Electric Vehicles (EVs)
The electric vehicle (EV) industry is another sector to witness significant growth in 2023. While the pandemic has put financial pressure to many manufacturers, the rising demand for efficient and sustainable transportation is a silver lining. A large number of them are redefining their priorities, turning to electric and hybrid cars to gain profit. As it is, this year will see a huge rise in the global sales of EVs, about 70% more than the 2023 numbers.
Europe and China will represent the largest markets for EVs worldwide. The strict CO2 regulations in Europe is bound to boost sales of electric cars, the same with China with its prioritization of new energy vehicles (NEVs). Meanwhile, North America, South Korea and Japan are also expected to have significant shares of the market. By 2025, sales of EVs across the globe are anticipated to hit $12.2 million.
Growth in the EV sector will not be limited to cars. Rapid technological advancements in urban air mobility (UAM) are anticipated to steer the market. Every year, billions of dollars are poured into funding electric aircrafts, particularly in the electric vertical takeoff and landing (eVTOL) sector. Even during the pandemic, eVTOL developers managed to raise private investments of around $1.3 billion. This year, more funding is expected to come in for the sector.
Investors are buoyed by the overall positive consumer acceptance of eVTOLs worldwide. Developers have been working on acquiring their certifications to launch their aircrafts mid- to late-2020s. Currently, they have been getting additional capitals through series funding, partnerships and mergers with special purpose acquisition companies (SPAC). Companies like Astro Aerospace (OTC:ASDN) work on gaining access to the greater capital markets by becoming NASDAQ-listed. Learn more about Astro’s efforts here.
Since the COVID-19 pandemic hit, banks have been one of the worst-performing in the stock market. This is not surprising, as most bank stocks are cyclical. This means that their performance is linked to the overall economy. The global outbreak caused one of the most abrupt and severe recessions in history. Even shares of the United States four largest banks – Bank of America, Wells Fargo, J.P. Morgan Chase and Citigroup – fell.
During the first half of 2023, banks set aside billions of dollars to cover expected loan losses, but experts fear that these might not be enough if the pandemic worsens. American banks are estimated to write off around $318 billion in loan losses within the next two years. Moreover, interest rates have sunk to record lows. To ease the economic shocks of the pandemic, central banks have been forced to cut benchmark interest rates to near zero until the end of 2023.
Despite these challenges, the sector outlook for the second half of 2023 is looking stable.
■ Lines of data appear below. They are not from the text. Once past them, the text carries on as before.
/-- A brick whose check has passed (R73, R75). -/
def Hub.checkedBrick (h : Hub) (x : Nat) (b : Brick) : Hub :=
  let h := if b.ackValid then h.updPort x (·.takeAck b.ack) else h
  if b.is .idle then (match b.protoError x with | some k => h.protoErr x k b | none => h)
  else if b.is .nak then
    (match b.protoError x with | some k => h.protoErr x k b | none => h.takeNak x b.seq b)
  else
    let p := h.port x
    if b.seq = p.rxNext then h.acceptBrick x b
    else if 0 < (p.rxNext - b.seq).toNat ∧ (p.rxNext - b.seq).toNat ≤ 2 ^ 31 then h.bump (portReg x 0x30)
    else h.wantNak x

/-- The brick a sealed slot carries, when its tag passes under the key slot it names (R84, R85, R87). -/
def Port.openSlot (p : Port) (b : Brick) : Option Brick :=
  let key := p.rxKey b.keySlot
  let ctr := if b.keySlot = p.rxSlot then p.rxCtr else 0
  if key ≠ [] ∧ Machine.sealTag key ctr b.head20 b.payload = b.check ++ b.tagLo then
    some { b with payload := sealCrypt key ctr b.payload }
  else none

/-- The receiver's slot counter after a slot. Where the slot names the other key slot, the receiver goes over to it and its
counter starts again (R85, R87). -/
def Hub.rxSlotDone (h : Hub) (x : Nat) (ok : Bool) (slot : Bool) : Hub :=
  if ok ∧ slot ≠ (h.port x).rxSlot then h.rxSwitch x slot 1
  else h.updPort x (fun p => { p with rxCtr := p.rxCtr + 1 })

/-- A slot that fails its CRC or tag check (R73, R84, R99). Event 0x020D is recorded as the 1,025th tag failure of a course
comes, once a port and course, so that its Count is that number: the spec does not say when (log entry 82). -/
def Hub.badSlot (h : Hub) (x : Nat) : Hub :=
  let h := h.bump (portReg x 0x28)
  let h := if (h.port x).sealed then h.updPort x (fun p => { p with tagFails := p.tagFails + 1 }) else h
  let n := (h.port x).tagFails
  let h := if 1024 < n then h.eventOnce 0x020D x [.u8 x, .u16 n] else h
  h.wantNak x

/-- A slot arrives on a port (R73), with the codewords that FEC corrected in it and those it could not (R93). -/
def Hub.receive (h : Hub) (x : Nat) (b : Brick) (corrected uncorrectable : Nat) : Hub :=
  let p := h.port x
  if p.st ≠ .active then h
  else
    let h := if corrected = 0 then h else h.bump (portReg x 0x38) corrected
    let h := if uncorrectable = 0 then h else h.bump (portReg x 0x40) uncorrectable
    if p.sealed then
      match p.openSlot b with
      | some b' => (h.rxSlotDone x true b.keySlot).checkedBrick x b'
      | none => (h.rxSlotDone x false b.keySlot).badSlot x
    else if b.check = b.crc then h.checkedBrick x b
    else h.badSlot x

/-! ### Sending -/

/-- The credits of one VC that go back in a sequenced brick: at most 31 (R66, R77). -/
def Port.creditField (p : Port) : Nat × Nat :=
  match (List.range 6).find? (fun v => decide (0 < p.owed.get 0 v)) with
  | none => (0, 0)
  | some v => (v, min 31 (p.owed.get 0 v))

/-- Credits go back to the endpoint (R77, R78). -/
def Port.returnCredit (p : Port) (v n : Nat) : Port :=
  if n = 0 then p else { p with owed := p.owed.upd 0 v (· - n), rxCredit := p.rxCredit.upd 0 v (· + n) }

/-- A brick given the acknowledgement of the moment (R77). -/
def Port.withAck (p : Port) (b : Brick) : Brick :=
  { b with ackValid := decide (0 < p.ackDue) || p.ackOut, ack := BitVec.ofNat 16 (p.rxNext - 1).toNat }
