-- ==== Sys2Proof/Machine/Rack.lean ====
section
/-!
DEFINITION. Machine/Rack.lean: the rack chain: enumeration, roles, budget rounds, alignment, takeover and rack sleep (R49,
R50, R268, R434 to R453).
-/
namespace Sys2Proof.Machine

def Hub.updRack (h : Hub) (f : Rack → Rack) : Hub := { h with rack := f h.rack }

/-- RACK.CFG.EN and RACK.CFG.STANDBY. -/
def Hub.rackEn (h : Hub) : Bool := h.bitAt 0x1100000 0
def Hub.rackStandby (h : Hub) : Bool := h.bitAt 0x1100000 1 || h.therm.straps.mgrEn

/-- EPOCH and EPOCH_MIN of the running image: 0 when none runs (R443, R461). -/
def Hub.epoch (h : Hub) : Nat × Nat := (h.fw.run.map (fun i => (i.epoch, i.epochMin))).getD (0, 0)

/-! ### Frames (R435) -/

/-- A frame forwarded unchanged the way it was going. -/
def Hub.pass (h : Hub) (typ dst : Nat) (up : Bool) (p : List Byte) : Hub :=
  if (if up then h.rack.dn else h.rack.up) then h.updRack (fun r => { r with sent := r.sent ++ [(up, typ, dst, p)] }) else h

/-- A frame arrives: one that fails its CRC is discarded and counted; one not addressed to this hub alone is forwarded; one
addressed to it, or to all, is taken (R435). A hub with RACK.CFG.EN = 0 only forwards (R436). -/
def Hub.onFrame (h : Hub) (typ : Nat) (f : Frame) (k : Hub → Hub) : Hub :=
  if !f.ok then (h.bump 0x1100038).flag 0x1100004 1
  else if !h.rackEn then h.pass typ f.dst f.up f.payload
  else
    let mine := f.dst = 0 ∨ (f.dst = h.rack.pos ∧ h.rack.pos ≠ 0)
    let h := if f.dst = h.rack.pos ∧ f.dst ≠ 0 then h else h.pass typ f.dst f.up f.payload
    if mine then k h else h

/-! ### Roles and enumeration (R436, R437, R447) -/

/-- A role that follows a manager's time (R49, R50). -/
def Role.follows (r : Role) : Bool := r == .worker || r == .standby

/-- What a hub knows of the manager's time when its role changes (R50, R437, R448): one that follows no manager has no offset to
it, and one that comes to follow from standing alone runs on its local counter until it rejoins under R444 (log entry 109). -/
def Rack.inRole (k : Rack) (r : Role) (now : Nat) : Rack :=
  if !r.follows then { k with role := r, local_ := false, aligned := false, ofs := 0 }
  else if k.role == .standalone then { k with role := r, local_ := true, aligned := false, heard := now }
  else { k with role := r, heard := if k.role.follows then k.heard else now }

/-- A role taken, with event 0x1102 on a change: causes 0 strap, 1 request, 2 takeover, 3 merge. -/
def Hub.setRole (h : Hub) (r : Role) (cause : Nat) : Hub :=
  if h.rack.role = r then h
  else
    let old := h.rack.role
    (h.updRack (·.inRole r h.crs.count.toNat)).event 0x1102 [.u8 old.code, .u8 r.code, .u8 cause]

/-- The role of a positioned hub that is not manager (R437). -/
def Hub.lesserRole (h : Hub) : Role := if h.rackStandby then .standby else .worker

/-- Enumeration has ended with a count: the role follows, and event 0x1101 records it. A manager stays manager; MGR_EN makes
a hub that had no role manager (R437). -/
def Hub.enumerated (h : Hub) (count : Nat) : Hub :=
  let h := (h.updRack (fun r => { r with count, enumerating := false })).event 0x1101 [.u8 h.rack.pos, .u8 count, .u8 0]
  if h.rack.pos = 0 ∨ (!h.rack.up ∧ !h.rack.dn) then h.setRole .standalone 0
  else if h.rack.role = .manager then h
  else if h.rack.role = .standalone ∧ h.therm.straps.mgrEn then h.setRole .manager 0
  else h.setRole h.lesserRole 0

/-- A position taken from the walk: beyond 32 there is none (R436). -/
def Hub.takePosition (h : Hub) (p : Nat) : Hub :=
  if p ≤ 32 then h.updRack (fun r => { r with pos := p })
  else ((h.updRack (fun r => { r with pos := 0, enumerating := false })).setRole .standalone 0).event 0x1101 [.u8 0, .u8 h.rack.count, .u8 1]

/-- The walk goes on downstream, or ends here with ENUM_DONE upstream (R436). -/
def Hub.walkOn (h : Hub) (p : Nat) : Hub :=
  if h.rack.dn then h.updRack (fun r => { r with sent := r.sent ++ [(true, 0x01, 0, leBytes 1 p)] })
  else
    let h := if h.rack.up then h.updRack (fun r => { r with sent := r.sent ++ [(false, 0x02, 0, leBytes 1 (min 32 p))] }) else h
    if p ≤ 32 then h.enumerated p else h

/-- Enumeration starts (R436): a hub with no upstream link takes position 1; any other awaits ENUM. With RACK.CFG.EN = 0 the
hub takes no position. -/
def Hub.enumStart (h : Hub) : Hub :=
  let h := h.updRack (fun r => { r with enumerating := true, pos := 0 })
  if !h.rackEn then (h.updRack (fun r => { r with enumerating := false })).setRole .standalone 0
  else if h.rack.up then h
  else (h.takePosition 1).walkOn 1

/-- ENUM from upstream: the hop's measured delay comes with it (R436). -/
def Hub.enumFrame (h : Hub) (f : Frame) (hop : Nat) : Hub :=
  if !f.ok then (h.bump 0x1100038).flag 0x1100004 1
  else if !h.rackEn then h.pass 0x01 f.dst f.up f.payload
  else if !f.up then h
  else
    let p := leNat (f.payload.take 1) + 1
    ((h.updRack (fun r => { r with hopUp := hop, enumerating := true })).takePosition p).walkOn p
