/-! ### 64-bit pairs (R362, R363) -/

/-- The 64-bit value of the pair whose LO half lies at `a`, with its wrap flag. TOP.CRS_COUNT shows its flag in bit 31 of
its HI half (R54). -/
def Dev.pair (d : Dev) (a : Nat) : Nat × Bool :=
  let h := d.hub
  match a with
  | 0x000008 => (Config.serial.toNat, false)
  | 0x100008 => (b2n h.crs.wrap * 2 ^ 63 + h.crs.count.toNat, h.crs.wrap)
  | 0x401004 => ((h.pte (h.reg 0x401000)).bits, false)
  | 0x1100018 => (h.rack.course, false)
  | 0x1100020 => (h.rack.sleepK, false)
  | 0x1400018 => ((h.ev.wallRef.getD 0).toNat, false)
  | _ =>
    if 0x201000 ≤ a ∧ a < 0x209000 ∧ a % 0x1000 = 0x18 then ((h.port ((a - 0x201000) / 0x1000)).txCtr, false)
    else match arrIx a 0xE00400 48 8 with
      | some k => ((h.mirrorOf k).ts.toNat, false)
      | none => ((h.ctr a).val.toNat, (h.ctr a).wrap)

/-- A LO read clears the pair's wrap flag (R363). -/
def Hub.clearWrap (h : Hub) (a : Nat) : Hub :=
  if a = 0x100008 then { h with crs := { h.crs with wrap := false } }
  else if (h.ctr a).wrap then { h with ctrs := h.ctrs.set {} a { h.ctr a with wrap := false } } else h

end Sys2Proof.Machine
end

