-- ==== Sys2Proof/Machine/Resets.lean ====
section
/-!
DEFINITION. Machine/Resets.lean: the resets of R376 and what each leaves, the start of the base die (R141, R502, R550), the
thermal trip (R545) and the losses of supplies and of the crystal (R24, R541, R549).
-/
namespace Sys2Proof.Machine

/-- A table with every entry changed, and those that come to the default dropped. -/
def Tbl.mapVals {α : Type} [DecidableEq α] (d : α) (f : α → α) (t : Tbl α) : Tbl α :=
  (t.map fun e => (e.1, f e.2)).filter fun e => decide (e.2 ≠ d)

/-- A register is coded AO (R10). -/
def regAo (a : Nat) : Bool := (findRow a).any (·.ao)

/-- An offset lies in a block whose AO state the footing die holds: HOTSWAP, LEAK and SENSE. -/
def onFooting (a : Nat) : Bool := decide ((0xB00000 ≤ a ∧ a < 0xC00000) ∨ (0xD00000 ≤ a ∧ a < 0xF00000))

/-- The pumps' COOL.CH_CFG.EN at reset follows COOL_MODE (R335). -/
def Hub.pumpReset (h : Hub) : Hub :=
  if h.cool.liquid then h else [12, 13].foldl (fun h c => h.setFld (coolReg c 0) 31 31 0) h

/-- The footing die's part of the power path, cooling and sensing, which outlives every base-die reset (R303, R330, R376). -/
def Hub.footPath (h : Hub) : HotSwap :=
  { ch := h.hs.ch.mapVals {} fun k => { k with tick := false }
    vbus := h.hs.vbus, busGood := h.hs.busGood, flowLoss := h.hs.flowLoss, stop := h.hs.stop, baseThrot := h.hs.baseThrot }
def Hub.footCool (h : Hub) : Cooling :=
  { liquid := h.cool.liquid, critSel := h.cool.critSel, rope := h.cool.rope, shdnCrit := h.cool.shdnCrit
    shdnExt := h.cool.shdnExt, fault := h.cool.fault % 2 ^ 26
    ch := h.cool.ch.mapVals {} fun k => { cmd := k.cmd, tach := k.tach, flow := k.flow } }
def Hub.footSense (h : Hub) : Sense :=
  { h.sense with mirror := [], dts := [], vmon := [], pm := h.sense.pm.mapVals {} Pmon.stored }

/-- What the field list in the flash keeps of repairs (R141): the failed tiles, and the spares fitted and failed. -/
def Tiles.repairs (t : Tiles) : Tiles := { failList := t.failList, spareFor := t.spareFor, spareBad := t.spareBad }

/-! ### Power-on reset -/

/-- All base-die state at its reset values; the footing die, the flash and its records, and the level of the alert inputs stay
(R376). -/
def Hub.baseReset (h : Hub) : Hub :=
  let h' : Hub :=
    { regs := h.regs.filter (fun e => onFooting e.1 && regAo e.1)
      ctrs := h.ctrs.filter (fun e => onFooting e.1)
      free := h.free
      up := false
      ev := { log := h.ev.log, full := h.ev.full, journalA := h.ev.journalA, journalB := h.ev.journalB,
              inForceB := h.ev.inForceB, clearCount := clearCountOf h.ev.journal, footCount := h.ev.footCount }
      tile := h.tile.repairs
      hs := { h.footPath with baseThrot := h.therm.aux }
      cool := h.footCool
      sense := h.footSense
      gov := { acc := h.gov.acc.mapVals {} fun g => { vrWire := g.vrWire, vrForced := g.vrWire } }
      bus := { irq := h.bus.irq.mapVals {} fun e => { sent := e.sent } }
      fw := { bcr0 := h.fw.bcr0, bcr1 := h.fw.bcr1 }
      therm := { tripLatch := h.therm.tripLatch, tripSensor := h.therm.tripSensor, tripReading := h.therm.tripReading
                 tripped := h.therm.tripped, xtalLost := h.therm.xtalLost, supply := h.therm.supply, aux := h.therm.aux
                 auxLost := h.therm.auxLost
                 straps := { coolMode := h.therm.straps.coolMode, critSel := h.therm.straps.critSel } } }
  h'.pumpReset

/-- The base die is held in power-on reset: tile SRAM and spill memory keep nothing. -/
def Dev.baseReset (d : Dev) : Dev := { d with hub := d.hub.baseReset, mem := { d.mem with tile := [], spill := [] } }

/-- The row POWER_ON_RESET: the base-die supplies rise when `rise`, or HUB_RST_L is asserted (R376, R550). -/
def Dev.powerOnReset (d : Dev) (rise : Bool) : Dev :=
  (d.hubMap fun (h : Hub) => { h with therm := { h.therm with supply := h.therm.supply || rise } }).baseReset

/-- A footing die at its reset values (R376): the straps COOL_MODE and CRIT_SEL as sampled; the flash outlives it. -/
def Hub.footReset (h : Hub) (liquid : Bool) (crit : BitVec 2) : Hub :=
  let h' : Hub :=
    { free := h.free
      ev := { log := h.ev.log, full := h.ev.full, journalA := h.ev.journalA, journalB := h.ev.journalB,
              inForceB := h.ev.inForceB, clearCount := h.ev.clearCount }
      tile := h.tile.repairs
      hs := { baseThrot := h.therm.aux }
      cool := { liquid, critSel := crit.toNat }
      sense := { pm := h.sense.pm.mapVals {} Pmon.stored }
      bus := { irq := h.bus.irq.mapVals {} fun e => { sent := e.sent } }
      fw := { bcr0 := h.fw.bcr0, bcr1 := h.fw.bcr1 }
      therm := { xtalLost := h.therm.xtalLost, supply := h.therm.supply, aux := h.therm.aux
                 straps := { coolMode := liquid, critSel := crit } } }
  (if liquid then h' else h'.setFld (hsReg 8 0) 31 31 0).pumpReset

/-- VIN_AUX rises (R376): everything returns to reset values, with the base die in power-on reset. -/
def Dev.footingPowerOn (d : Dev) (liquid : Bool) (crit : BitVec 2) : Dev :=
  let h : Hub := d.hub
  let h : Hub := { h with therm := { h.therm with aux := true } }
  { d with hub := h.footReset liquid crit, mem := { d.mem with tile := [], spill := [] } }

/-- VIN_AUX falls (R541): the footing die stops, its outputs float, the base die is held in power-on reset, and the
thermal-trip latch releases. -/
def Dev.auxLoss (d : Dev) : Dev :=
  let h : Hub := d.hub
  let h : Hub := { h with therm := { h.therm with aux := false } }
  { d with hub := h.footReset h.cool.liquid h.therm.straps.critSel, mem := { d.mem with tile := [], spill := [] } }

/-- A base-die supply leaves its range (R24). -/
def Dev.supplyLoss (d : Dev) : Dev :=
  (d.hubMap fun (h : Hub) => { h with therm := { h.therm with supply := false } }).baseReset

/-- The core PLL loses lock (R549). -/
def Dev.crystalLoss (d : Dev) : Dev :=
  (d.hubMap fun (h : Hub) => { h with therm := { h.therm with xtalLost := true } }).baseReset

/-! ### Start of the base die -/

/-- Boot repair (R141): each group's spare takes the place of its first failed tile, and keeps it at later boots unless the
spare itself has failed; the other failed tiles stay FAILED. Of several found at one boot, the first is the lowest tile number:
the spec does not say (log entry 93). -/
def Hub.bootRepair (h : Hub) (bad : List Nat) : Hub :=
  ((List.range 768).filter fun n => bad.contains n || h.tile.failList.contains n).foldl (fun (h : Hub) n =>
    let g := tileGroup n
    match Tbl.get none h.tile.spareFor g with
    | none => { h with tile := { h.tile with spareFor := h.tile.spareFor.set none g (some n) } }
    | some t => if t = n ∧ h.tile.spareBad.testBit g = false then h else h.updTile n (fun t => { t with st := .failed })) h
Banks are looking forward to a modest increase in loan activity after successful rounds of vaccine distribution. They are bound to benefit from an economic recovery. Stress testing also showed that many banks stay well capitalized and able to lend to individuals and businesses during severe recessions, all the while sustaining double or triple the amount of loan losses.
The pandemic has also paved the way for an emerging industry. It showed banks the importance of digital banking and technology. Those that have invested in this technology have reaped the rewards. While 2023 is unlikely to be a banner year for the financial sector, it is positioned for a rebound. For value investors, now could be the best time to cash in and secure more bank stocks at low cost.